На этот раз никаких мучительных поездок по заброшенным клонгам. Лимузин переезжает через реку, движется на юг вдоль берега, противоположного отелю «Ориентал», и останавливается у недостроенного небоскреба где-то в районе автомобильного моста на Так-Син-роуд. Рябой подводит нас к наружному лифту, поворачивает какой-то рычаг, и мы с урчанием начинаем подниматься. Стенок у лифта нет, и я четко, как во сне, вижу реку и город за ней, пока мы ползем в плотное ночное небо. Я еще никогда не видел ее такой пустынной; лишь несколько лодок борются с темнотой ниже по течению. Выше, там, где Большой Дворец и университет, ночь освещает пламя.

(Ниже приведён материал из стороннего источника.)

theorem RunRefinesQueue.refl (s : State) : RunRefinesQueue s s [] [] :=
  ⟨rfl, [], by simp, .nil⟩

theorem RunRefinesQueue.trans {s t u : State} {is js : List Instr} {shown shown' : List (BitVec 2 × Word)}
    (first : RunRefinesQueue s t is shown) (second : RunRefinesQueue t u js shown') (hb : t.build = s.build) :
    RunRefinesQueue s u (is ++ js) (shown ++ shown') := by
  obtain ⟨hq, rs, hrs, answers⟩ := first
  obtain ⟨hq', rs', hrs', answers'⟩ := second
  rw [hb, hq] at hq' answers'
  refine ⟨by rw [hq', fifoQueueAfter_append], rs ++ rs', ?_, ?_⟩
  · rw [List.append_assoc, hrs', ← List.append_assoc, hrs, List.append_assoc]
  · rw [fifoAnswers_append]
    exact List.rel_append answers answers'

/-- A cycle's own work takes no command, and presents what is on the pins. -/
theorem RunRefinesQueue.tick {s : State} (h : s.Inv) (low : rstPin s = false) :
    RunRefinesQueue s (tick s) [] (presented s).toList := by
  obtain ⟨hmem, hrd, -, hfc⟩ := tick_sameBuffer_of_clear_empty fun busy => (h.clear_empty busy).1
  refine ⟨queue_congr (tick_build s) hrd hfc fun j _ => by rw [hmem], [], ?_, .nil⟩
  rw [presented_append_inFlight_tick low, List.append_nil]

/-- A command answers as the reference does, its response the last one in flight when the entry of the pipeline is free
(R28). -/
theorem RunRefinesQueue.exec {s t : State} {i : Instr} (h : s.BufferOk) (free : newest s = none)
    (ht : exec i s = .next t) : RunRefinesQueue s t [i] [] := by
  obtain ⟨t', r, ht', enters, -⟩ := exec_protocol i s
  obtain rfl : t' = t := by simpa [ht'] using ht
  obtain ⟨t'', r', ht'', hq, hr', answers⟩ := exec_matchesAnswer i h
  obtain rfl : t'' = t' := by simpa [ht''] using ht
  obtain rfl : _ = r' := Option.some.inj (enters.newest_eq.symm.trans hr')
  exact ⟨hq, [_], enters.inFlight_eq free, .cons answers .nil⟩

/-- One edge without reset refines the command it accepts, or none. -/
theorem RunRefinesQueue.step {s t : State} (h : s.Inv) (low : rstPin s = false) (ht : step s = .next t) :
    RunRefinesQueue s t ((accepted s).map decode).toList (presented s).toList := by
  rcases step_cases s with ⟨high, -⟩ | ⟨c, -, -, hacc, hs⟩ | ⟨-, hacc, hs⟩
  case inl => simp [low] at high
  case inr.inl =>
    rw [hs] at ht
    have whole := (RunRefinesQueue.tick h low).trans (.exec h.tick.buffer (newest_tick s) ht) (tick_build s)
    simpa [hacc] using whole
  case inr.inr =>
    cases hs.symm.trans ht
    simpa [hacc] using RunRefinesQueue.tick h low

theorem RstLowFor.tail {k : Nat} {s t : State} (h : RstLowFor (k + 1) s) (hrst : t.rstIn = s.rstIn.tail) :
    RstLowFor k t := fun j hj => by
  simpa [hrst, List.getD_eq_getElem?_getD] using h (j + 1) (by omega)

/-- Settles O49, by induction on the number of cycles: a run is its first edge and a run of the cycles after it. -/
theorem cycleProtocolRefinesCommands : Obligations.CycleProtocolRefinesCommands := by
  intro k
  induction k with
  | zero => exact fun s _ _ => RunRefinesQueue.refl s
  | succ k ih =>
    intro s h low
    obtain ⟨t, ht, hbuild, hrst⟩ := step_next s
    obtain ⟨t', ht', hinv⟩ := stepKeepsInvariant s h
    obtain rfl : t' = t := by simpa [ht'] using ht
    have edge : afterEdges 1 s = t' := afterEdges_of_step ht 0
    have first := RunRefinesQueue.step h (low.rstPin_afterEdges (Nat.succ_pos k)) ht
    have later : RunRefinesQueue t' (afterEdges k t') (acceptedIn k t') (presentedIn k t') :=
      ih t' hinv (low.tail hrst)
    have whole := first.trans later hbuild
    rwa [← afterEdges_of_step ht, ← edge] at whole

/-! ## Commands one after another against the reference queue -/

/-- Commands taken one after another give the reference's answers, in order (R28, R181). -/
theorem runCommands_answers (is : List Instr) {s : State} (h : s.BufferOk) :
    List.Forall₂ Answers (fifoAnswers s.build.N (queue s) is) (runCommands is s).1 := by
  induction is generalizing s with
  | nil => exact .nil
  | cons i is ih =>
    obtain ⟨t, r, ht, hq, hr, answers⟩ := exec_matchesAnswer i h
    obtain ⟨t', ht', hbuf⟩ := commandsKeepBufferInvariant i s h
    obtain rfl : t' = t := by simpa [ht'] using ht
    have later := ih hbuf
    rw [exec_build ht, hq] at later
    simpa [runCommands, ht, hr, fifoAnswers] using ⟨answers, later⟩
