-- ==== Sys2Proof/Tests/Slice0.lean ====
section
/-! SUPPORT. Small tests on fixed values. Expected results come from `spec/95_test_vectors.md` and the worked tables of the section files; the
vector's name stands in each comment. The witnesses of the statements' hypotheses stand at the end. -/

namespace Sys2Proof.Tests

open Sys2Proof.Machine

/-! ## Helpers -/

/-- The characters of a text. -/
def txt (s : String) : Line := s.toList.map fun c => BitVec.ofNat 8 c.toNat

/-- The four named registers, in index order. -/
def bank (s : State) : List Nat := [s.rega, s.regb, s.regc, s.regx]

/-- A machine in `Running` at line 4 of a ten-line program whose line 4 is the given one: the start of the vectors of section 2.4. -/
def at4 (x : List Nat) (line : String) : State :=
  { State.powerOn { cfg := Config.default, prog := placeLine (List.replicate 10 (txt "NOP")) 4 (txt line), loadOk := true } with
    rega := x.getD 0 0
    regb := x.getD 1 0
    regc := x.getD 2 0
    regx := x.getD 3 0
    pc := 4
    status := .running }

/-- What the vectors say of a state: registers, `pc`, `COUNT`, `STATE`, `FAULT` and `OUT`. -/
structure View where
  bank : List Nat
  pc : Nat
  count : Nat
  status : EngineState
  fault : FaultKind
  out : List OutRecord
deriving DecidableEq, Repr

/-- The view of the state one step leads to; none unless the step answers a next state. -/
def stepView (s : State) : Option View :=
  match step s with
  | .next t => some ⟨bank t, t.pc, t.count, t.status, t.fault, t.out⟩
  | .fault _ => none
  | .refused _ => none

/-! ## The checks of WellFormed refuse an ill-formed term each -/

theorem test_refuses_zero_first_operand : Instr.wellFormed 32 (.jmp (.lit 0)) = false := by decide
theorem test_refuses_large_first_operand : Instr.wellFormed 32 (.prt (.lit 4294967296)) = false := by decide
theorem test_refuses_negative_second_operand : Instr.wellFormed 32 (.set (.reg .a) (.lit (-5))) = false := by decide
theorem test_refuses_large_second_operand : Instr.wellFormed 8 (.set (.reg .a) (.lit 256)) = false := by decide
theorem test_accepts_zero_second_operand : Instr.wellFormed 32 (.set (.reg .a) (.lit 0)) = true := by decide
theorem test_accepts_largest_second_operand : Instr.wellFormed 8 (.set (.reg .a) (.lit 255)) = true := by decide
theorem test_unspellable_literal : Instr.fits 3 (.set (.lit 1000) (.lit 0)) = false := by decide
theorem test_unspellable_register : Instr.fits 3 (.jmp (.reg .a)) = false := by decide
theorem test_unspellable_negative : Instr.fits 3 (.set (.lit 1) (.lit (-100))) = false := by decide
theorem test_unspellable_mnemonic : Instr.fits 2 .nop = false := by decide

/-! ## Decoding, from bytes written out from `30_encoding.md` R49 and R51 and programs P1, P2, P4 -/

theorem test_decode_nop : decode 16 [0x4E, 0x4F, 0x50] = .instr .nop := by decide
theorem test_decode_set : decode 16 [0x53, 0x45, 0x54, 0x20, 0x52, 0x45, 0x47, 0x41, 0x20, 0x35] = .instr (.set (.reg .a) (.lit 5)) := by
  decide
theorem test_decode_and : decode 16 [0x41, 0x4E, 0x44, 0x20, 0x52, 0x45, 0x47, 0x41, 0x20, 0x36] = .instr (.and (.reg .a) (.lit 6)) := by
  decide
theorem test_decode_or : decode 16 [0x4F, 0x52, 0x20, 0x52, 0x45, 0x47, 0x41, 0x20, 0x39] = .instr (.or (.reg .a) (.lit 9)) := by
  decide
theorem test_decode_add : decode 16 [0x41, 0x44, 0x44, 0x20, 0x52, 0x45, 0x47, 0x42, 0x20, 0x37] = .instr (.add (.reg .b) (.lit 7)) := by
  decide
theorem test_decode_sub : decode 16 [0x53, 0x55, 0x42, 0x20, 0x52, 0x45, 0x47, 0x41, 0x20, 0x31] = .instr (.sub (.reg .a) (.lit 1)) := by
  decide
theorem test_decode_shl :
    decode 16 [0x53, 0x48, 0x4C, 0x20, 0x52, 0x45, 0x47, 0x41, 0x20, 0x33, 0x30] = .instr (.shl (.reg .a) (.lit 30)) := by decide
theorem test_decode_shr :
    decode 16 [0x53, 0x48, 0x52, 0x20, 0x52, 0x45, 0x47, 0x58, 0x20, 0x52, 0x45, 0x47, 0x41] = .instr (.shr (.reg .x) (.reg .a)) := by
  decide
theorem test_decode_jmp : decode 16 [0x4A, 0x4D, 0x50, 0x20, 0x31] = .instr (.jmp (.lit 1)) := by decide
theorem test_decode_prt : decode 16 [0x50, 0x52, 0x54, 0x20, 0x52, 0x45, 0x47, 0x43] = .instr (.prt (.reg .c)) := by decide
theorem test_decode_comment : decode 16 [0x23, 0x20, 0x73, 0x70, 0x69, 0x6E] = .comment := by decide

/-- R84 and DE2 to DE11: terminators, double space, tab, trailing text, length bound. -/
theorem test_decode_terminators : decodeLine 16 (txt "ADD REGA 3\r\r\n\n") = .decoded ⟨txt "ADD", txt "REGA", txt "3"⟩ := by decide
theorem test_decode_double_space : decodeLine 16 (txt "SET  REGA 5") = .decoded ⟨txt "SET", [], txt "REGA"⟩ := by decide
theorem test_decode_inner_return : decodeLine 16 (txt "ADD REGA\r 3") = .decoded ⟨txt "ADD", txt "REGA\r", txt "3"⟩ := by decide
theorem test_decode_trailing_text : decodeLine 16 (txt "SET REGA 5 # five") = .decoded ⟨txt "SET", txt "REGA", txt "5"⟩ := by decide
theorem test_decode_overlong : decode 16 (txt "SET REGA 12345678901234567") = .overlongField := by decide
theorem test_decode_overlong_unused : decode 16 (txt "JMP 1 12345678901234567") = .overlongField := by decide
theorem test_decode_lower_case : decode 16 (txt "nop") = .unknownOpcode (txt "nop") := by decide
theorem test_decode_empty : decode 16 [] = .unknownOpcode [] := by decide

/-- The opcode table's rows, first character most significant. -/
theorem test_table_words :
    decodeTableWord 24 0x4E4F50 = some .nop ∧ decodeTableWord 16 0x4F52 = some (.or (.lit 0) (.lit 0)) ∧
    decodeTableWord 24 0x53484C = some (.shl (.lit 0) (.lit 0)) ∧ decodeTableWord 24 0x464F4F = none := by decide

/-- The literal table of section 2.2: rows 007, 0x10, 12abc, -5, -0, +5, 4294967296, rega. -/
theorem test_literals :
    ([txt "007", txt "0x10", txt "12abc", txt "-5", txt "-0", txt "+5", txt "4294967296", txt "rega"].map fun t => (litval t, sval t)) =
      [(7, 7), (0, 0), (12, 12), (0, -5), (0, 0), (0, 0), (4294967296, 4294967296), (0, 0)] := by decide

/-- Rows of the table of `42_validator.md` R99. -/
theorem test_validator :
    ([⟨txt "SET", txt "REGA", []⟩, ⟨txt "SET", txt "REGA", txt "-5"⟩, ⟨txt "SET", txt "5", txt "3"⟩, ⟨txt "SET", txt "REGAX", txt "5"⟩,
      ⟨txt "JMP", txt "0", []⟩, ⟨txt "JMP", txt "3", txt "-5"⟩, ⟨txt "NOP", txt "0", txt "-5"⟩, ⟨txt "FOO", txt "REGA", txt "1"⟩].map
        (validate 32)) = [true, false, true, false, false, true, true, false] := by decide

Мы поднимаемся на сороковой этаж, ветер ерошит волосы. Я ближе всех к краю открытой, скрипучей платформы. Стоит рябому лишь чуть-чуть подтолкнуть меня, и я полечу к реке, вниз на четыреста футов. Лениво размышляю, будут ли секунды полета похожи на то, что чувствую, когда летаю во сне.
Двери лифта скользят вверх, и рябой жестом приглашает меня выходить.
Где-то над нами трещит сварочный аппарат, рассыпая искры, белые и яркие, как вспышка магнезии. В современном Бангкоке строительство продолжается без перерыва на сон. Здесь у небоскреба нет стен, только свисающий с балок прозрачный пластик делит бетонное пространство на секторы. Горячий ветер перебирает пластиковые полотнища, издавая звук, похожий на шорох кожистых крыльев.
Аварийные фонари висят на мачтах, другие видны сквозь пластик слева от нас. Впятером мы идем туда, где звуки и свет. У входа, своеобразного тоннеля из шуршащих полотнищ, трое охранников остаются стоять, и только рябой откидывает пластиковую дверь, делает знак войти и сам следует за мной.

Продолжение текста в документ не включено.